A RAG scenario asks how product documentation text is retrieved to give context to an LLM before generating an answer to a user question
Generate a query embedding for the user's question, search for the top-K most semantically relevant document chunks using VECTOR_SEARCH or VECTOR_DISTANCE, then pass those chunks as context in the prompt sent via sp_invoke_external_rest_endpoint to Azure OpenAI
RAG does NOT call the LLM to search the database — the database search happens first in SQL, and only the retrieved context plus user question travels to the LLM.
The question describes a scenario where product descriptions are updated frequently throughout the day and embeddings must remain synchronized with a maximum 5-minute lag
Change Data Capture (CDC) feeding an Azure Functions trigger — CDC captures changes as they occur; the function processes them asynchronously in near-real-time without blocking writes
Table triggers are synchronous and would make every product update wait for an embedding API call to complete, degrading write performance. A nightly batch job would miss the 5-minute lag requirement.
A search feature must find products matching both a user's specific brand keyword AND products semantically related to their use-case description, ranked by combined relevance
Hybrid search with Reciprocal Rank Fusion (RRF) — run CONTAINSTABLE for keyword ranking and VECTOR_SEARCH for semantic ranking, then merge the ranked lists using the RRF formula
Vector search alone would miss the brand keyword requirement. Full-text search alone would miss semantically related products that don't use the exact same words.
A developer needs to verify that a vector column stores 1536-dimensional float values, checking programmatically without inspecting the raw data
VECTORPROPERTY(vector_column, 'Dimensions') returns 1536 and VECTORPROPERTY(vector_column, 'BaseType') returns the numeric type name
sys.columns provides general column metadata but does not expose vector-specific properties like dimension count. VECTORPROPERTY is the dedicated T-SQL function for this.

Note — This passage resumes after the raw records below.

-- ==== Sys2Proof/Machine/Gable.lean ====
section
/-! DEFINITION. The gable controller: identification, sessions, the mailbox registers, the service-SPI path and restarts (17; 01 R46). -/

namespace Sys2Proof.Machine

/-! ### Identification (01 R46; 17 Table 17.10) -/

/-- ID_TOPOLOGY (01 Table 1.10). -/
def State.idTopology (s : State) : Nat :=
  s.fdies + atLo s.fuses.part.sites 4 + atBit (s.guest 0).up 6 + atBit (s.guest 1).up 7 + atLo (if s.fuses.grade2 then 2 else 1) 8 +
    atBit s.fuses.tempI 10

/-- A word of the identification block (01 Table 1.9). -/
def State.idWord (s : State) (off : Nat) : Nat :=
  if off = 0x000 then s.fuses.part.code
  else if off = 0x004 then s.idTopology
  else if off = 0x008 then 0xB0
  else if off = 0x00C then s.ids.gableIf.toNat
  else if off = 0x010 then bitsOf s.ids.bundle.toNat 0 32
  else if off = 0x014 then bitsOf s.ids.bundle.toNat 32 32
  else if off = 0x018 then bitsOf s.fuses.unique.toNat 0 32
  else if off = 0x01C then bitsOf s.fuses.unique.toNat 32 32
  else 0

/-- A word of an F-die's identification sub-block: copies of the first three registers, and ID_DIE (01 R46). -/
def State.dieIdWord (s : State) (d off : Nat) : Nat :=
  if off < 0x00C then s.idWord off else if off = 0x020 then d else 0

/-- Open sessions of the package. -/
def State.sessionCount (s : State) : Nat := s.sessions.length

def cmdIdGet : Command where
  code := 0x0000
  argOk := fun _ r => lenIs 0 r
  body := fun s _ _ => (s, okReply (leBytes 4 (s.idWord 0x000) ++ leBytes 4 (s.idWord 0x004) ++ leBytes 4 (s.idWord 0x008) ++
    leBytes 4 (s.idWord 0x00C) ++ leBytes 8 s.ids.bundle.toNat ++ leBytes 8 s.fuses.unique.toNat))
def execIdGet (m : Nat) (s : State) : Out := .next (cmdIdGet.serve m s)

/-- The interface version the running firmware offers; recovery firmware offers 2.1 (17 R443). -/
def State.ifVer (s : State) : Nat := if s.gable.gstate = .recovery then 0x0201 else s.cfg.fwIf.toNat

def cmdFwInfo : Command where
  code := 0x0001
  argOk := fun _ r => lenIs 0 r
  body := fun s _ _ => (s, okReply (leBytes 2 s.ifVer ++ leBytes 2 0 ++ leBytes 8 s.ids.bundle.toNat ++ leBytes 2 s.gable.restarts.toNat ++
    leBytes 1 s.gable.cause.toNat ++ leBytes 1 s.sessionCount))
def execFwInfo (m : Nat) (s : State) : Out := .next (cmdFwInfo.serve m s)

/-! ### Sessions (17 R443 to R445) -/

/-- Roles of an opener: those of every ADMIN entry that matches its MID; recovery firmware has no ADMIN entries (12 R325). -/
def State.rolesOf (s : State) (mid : BitVec 12) : BitVec 4 :=
  if s.gable.gstate = .recovery then 0
  else ((s.cfg.board.admins.filter fun e => ((mid ^^^ e.1) &&& e.2.1) == 0).map fun e => e.2.2).foldl (· ||| ·) 0

/-- GEN steps from 1 to 0xFFFFFF and wraps to 1 (17 R443). -/
def nextGen (g : BitVec 24) : BitVec 24 := if g = 0xFFFFFF then 1 else g + 1

/-- The period of HB_MS: 0 selects 10,000 ms (17 R444). -/
def hbPeriod (v : Nat) : Nat := if v = 0 then 10000 else v

/-- A session is bound to the mailbox (17 R443). -/
def Mbx.openSession (b : Mbx) (roles : BitVec 4) (hbMs now : Nat) : Mbx :=
  { b with bound := true, gen := nextGen b.gen, opener := b.ringSrc, roles := roles, hbMs := hbMs, hbAt := now, hbUsed := 0 }

/-- MBX_OPEN: the version is offered when its major is the running one and its minor not above it (17 R443). -/
def State.mbxOpen (s : State) (m : Nat) (r : Request) : State × Reply :=
  if (s.mbx m).bound then (s, bare stState)
  else if r.num 0 1 ≠ s.ifVer / 256 ∨ s.ifVer % 256 < r.num 1 1 then (s, bare stVersion)
  else
    let roles := s.rolesOf (s.mbx m).ringSrc
    let hb := hbPeriod (r.num 4 4)
    let s := s.modMbx m fun b => b.openSession roles hb s.now
    (s, okReply (leBytes 4 (s.sid m) ++ leBytes 1 roles.toNat ++ leBytes 3 0 ++ leBytes 2 s.ifVer ++ leBytes 2 0 ++ leBytes 4 hb))

def cmdMbxOpen : Command where
  code := 0x0900
  argOk := fun _ r => lenIs 8 r && r.zero 2 2 && (r.num 4 4 == 0 || (decide (100 ≤ r.num 4 4) && decide (r.num 4 4 ≤ 600000)))
  body := fun s m r => s.mbxOpen m r
def execMbxOpen (m : Nat) (s : State) : Out := .next (cmdMbxOpen.serve m s)

/-- MBX_CLOSE is answered OK, then the session closes (17 R445). -/
def cmdMbxClose : Command where
  code := 0x0901
  argOk := fun _ r => lenIs 0 r
  body := fun s _ _ => (s, okReply [])
  after := fun s m => s.closeSession (s.sid m)
def execMbxClose (m : Nat) (s : State) : Out := .next (cmdMbxClose.serve m s)

/-- MBX_HEARTBEAT: any request of the session restarts its timer (17 R444). -/
def cmdMbxHeartbeat : Command where
  code := 0x0902
  argOk := fun _ r => lenIs 0 r
  body := fun s _ _ => (s, okReply [])
def execMbxHeartbeat (m : Nat) (s : State) : Out := .next (cmdMbxHeartbeat.serve m s)

/-- The record of an open session in MBX_SESSIONS. -/
def State.sessionRecord (s : State) (m : Nat) : List (BitVec 8) :=
  leBytes 4 (s.sid m) ++ leBytes 2 (s.mbx m).opener.toNat ++ leBytes 1 (s.mbx m).roles.toNat ++ leBytes 1 0

def cmdMbxSessions : Command where
  code := 0x0903
  argOk := fun _ r => lenIs 4 r && r.zero 1 3 && decide (r.num 0 1 < 64)
  body := fun s _ r =>
    let l := (((List.range 64).drop (r.num 0 1)).filter fun k => (s.mbx k).bound).take 29
    (s, okReply (leBytes 1 l.length ++ leBytes 3 0 ++ (l.map fun k => s.sessionRecord k).flatten))
def execMbxSessions (m : Nat) (s : State) : Out := .next (cmdMbxSessions.serve m s)

/-- The period of a session's heartbeat has passed (17 R444; 18 R474). -/
def State.hbDue (s : State) (m : Nat) : Bool :=
  let b := s.mbx m
  b.bound && s.gableServes && s.clk.pkg == .active && decide (b.hbMs * psMs ≤ b.hbUsed + (s.now - b.hbAt)) &&
    !(s.cfg.keepClosing && s.cfg.keepSess == some (s.sid m))

/-- HEARTBEAT_TIMEOUT: SESSION_TIMEOUT is raised, an entry names the mailbox and the opener, and the session closes (17 R444). -/
def heartbeatTimeout (s : State) (m : Nat) : State :=
  if s.hbDue m then
    let b := s.mbx m
    let e := mkEntry 0x16 1 0x3A7 (8 + atLo m 4 + atLo b.opener.toNat 10) (s.sid m)
    (s.raiseHub 0x3A7 m (some e)).closeSession (s.sid m)
  else s
def execHeartbeatTimeout (m : Nat) (s : State) : Out := .next (heartbeatTimeout s m)

/-! ### Popping event records (17 Table 17.2; 19 R491) -/

/-- A record in the layout of Table 19.8. -/
def Event.record (e : Event) : Nat := e.evdata.toNat + atLo e.evid.toNat 32 + atBit true 42 + atBit e.coarse 43

/-- Whether `src` may pop an output: one of a mailbox takes the opener of its session alone (19 R491). -/
def State.mayPop (s : State) (src : BitVec 12) (m : Nat) : Bool := (s.mbx m).bound && (s.mbx m).opener == src

/-- A read by the Ladder master without EFFECT (20 R514). -/
def isPeek (src : BitVec 12) (effect : Bool) : Bool := src == 0x801 && !effect

def State.evOut (s : State) (k : Nat) : EvOut := tget EvOut.reset s.evr.outs k
def State.modEvOut (s : State) (k : Nat) (f : EvOut → EvOut) : State := s.modEvr fun e => { e with outs := tmod EvOut.reset e.outs k f }
def EvOut.typ (o : EvOut) : Nat := bitsOf o.cfg.toNat 0 2
def EvOut.mode1 (o : EvOut) : Bool := o.cfg.getLsbD 2
def EvOut.target (o : EvOut) : Nat := bitsOf o.cfg.toNat 16 16

/-- The lowest-numbered TYPE 1 output of mailbox m that holds a record. -/
def State.mbxOut (s : State) (m : Nat) : Option Nat :=
  (List.range 64).find? fun k => (s.evOut k).typ == 1 && (s.evOut k).target == m && (s.evOut k).fifo != []

/-- MBX_EVPOP: the oldest record of that output is popped, or 0 with VALID = 0; a peek leaves everything as it is (19 R491). -/
def State.mbxEvpop (s : State) (src : BitVec 12) (effect : Bool) (m : Nat) : RegRes :=
  if ¬ isPeek src effect ∧ ¬ s.mayPop src m then regDenied s
  else
    match s.mbxOut m with
    | none => regOk s 0
    | some k =>
      match (s.evOut k).fifo with
      | [] => regOk s 0
      | e :: rest =>
        if isPeek src effect then regOk s e.record
        else regOk ((s.modEvOut k fun o => { o with fifo := rest, popStamp := e.stamp }).modMbx m fun b => { b with evStamp := e.stamp }) e.record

The question asks whether to use dot product or cosine distance when calling VECTOR_DISTANCE on raw embeddings from Azure OpenAI that have NOT been normalized
Cosine distance — it is magnitude-invariant and works correctly on raw unnormalized embeddings. Dot product distance only gives equivalent results to cosine when both vectors are unit-normalized first.
Dot product is tempting because it is described as 'faster', but on unnormalized vectors it produces incorrect similarity rankings weighted by magnitude rather than direction.